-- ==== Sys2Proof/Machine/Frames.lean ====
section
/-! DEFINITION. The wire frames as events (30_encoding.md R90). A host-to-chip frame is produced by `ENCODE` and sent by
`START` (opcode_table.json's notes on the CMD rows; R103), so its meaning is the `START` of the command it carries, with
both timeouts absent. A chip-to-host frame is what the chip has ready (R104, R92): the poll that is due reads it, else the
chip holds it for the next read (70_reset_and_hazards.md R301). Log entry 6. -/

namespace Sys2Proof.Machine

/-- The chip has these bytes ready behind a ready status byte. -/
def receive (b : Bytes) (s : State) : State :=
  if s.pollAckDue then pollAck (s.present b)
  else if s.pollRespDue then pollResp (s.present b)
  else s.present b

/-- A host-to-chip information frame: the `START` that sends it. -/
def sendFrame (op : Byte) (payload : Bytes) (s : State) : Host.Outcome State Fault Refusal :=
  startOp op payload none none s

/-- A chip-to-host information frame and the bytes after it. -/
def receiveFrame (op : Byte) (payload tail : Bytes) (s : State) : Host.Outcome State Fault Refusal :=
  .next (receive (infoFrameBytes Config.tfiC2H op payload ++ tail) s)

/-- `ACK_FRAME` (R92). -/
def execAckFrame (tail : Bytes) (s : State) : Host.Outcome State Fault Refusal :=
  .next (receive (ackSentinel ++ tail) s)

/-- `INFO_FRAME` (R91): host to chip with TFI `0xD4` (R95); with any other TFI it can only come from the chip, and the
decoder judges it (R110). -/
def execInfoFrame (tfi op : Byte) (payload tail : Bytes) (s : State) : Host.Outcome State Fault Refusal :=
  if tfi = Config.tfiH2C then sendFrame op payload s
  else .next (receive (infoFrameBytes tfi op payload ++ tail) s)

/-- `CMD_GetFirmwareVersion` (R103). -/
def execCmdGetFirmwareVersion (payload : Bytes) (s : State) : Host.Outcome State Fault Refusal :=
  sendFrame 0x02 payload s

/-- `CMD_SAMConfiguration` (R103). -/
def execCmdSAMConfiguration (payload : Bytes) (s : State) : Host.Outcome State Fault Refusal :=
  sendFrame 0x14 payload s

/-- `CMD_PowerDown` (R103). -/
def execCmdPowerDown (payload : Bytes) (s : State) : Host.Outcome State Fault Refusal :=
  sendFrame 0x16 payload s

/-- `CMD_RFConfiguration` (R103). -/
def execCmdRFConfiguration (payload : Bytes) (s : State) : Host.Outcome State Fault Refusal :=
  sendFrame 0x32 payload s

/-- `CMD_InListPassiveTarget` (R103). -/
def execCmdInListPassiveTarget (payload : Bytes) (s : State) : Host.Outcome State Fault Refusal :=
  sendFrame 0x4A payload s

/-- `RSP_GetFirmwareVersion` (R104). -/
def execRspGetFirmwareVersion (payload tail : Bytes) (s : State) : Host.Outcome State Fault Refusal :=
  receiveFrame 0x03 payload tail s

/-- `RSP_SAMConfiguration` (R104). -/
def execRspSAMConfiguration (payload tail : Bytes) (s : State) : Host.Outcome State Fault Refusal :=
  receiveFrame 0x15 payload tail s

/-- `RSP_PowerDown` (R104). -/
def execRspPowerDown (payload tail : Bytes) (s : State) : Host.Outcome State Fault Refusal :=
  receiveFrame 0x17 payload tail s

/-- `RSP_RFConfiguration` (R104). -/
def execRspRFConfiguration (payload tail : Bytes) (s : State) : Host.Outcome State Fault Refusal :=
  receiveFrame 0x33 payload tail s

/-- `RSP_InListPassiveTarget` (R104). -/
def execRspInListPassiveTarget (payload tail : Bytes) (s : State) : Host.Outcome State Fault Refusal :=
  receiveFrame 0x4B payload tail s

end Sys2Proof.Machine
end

==============================

## WHAT NEEDS TO BE DONE
What are the lines, exactly as written above, from the line with "both timeouts absent." to the line with "else s.present b", both included? Output only those.

## OUTPUT FOR THIS TASK
both timeouts absent. A chip-to-host frame is what the chip has ready (R104, R92): the poll that is due reads it, else the
chip holds it for the next read (70_reset_and_hazards.md R301). Log entry 6. -/

namespace Sys2Proof.Machine

/-- The chip has these bytes ready behind a ready status byte. -/
def receive (b : Bytes) (s : State) : State :=
  if s.pollAckDue then pollAck (s.present b)
  else if s.pollRespDue then pollResp (s.present b)
  else s.present b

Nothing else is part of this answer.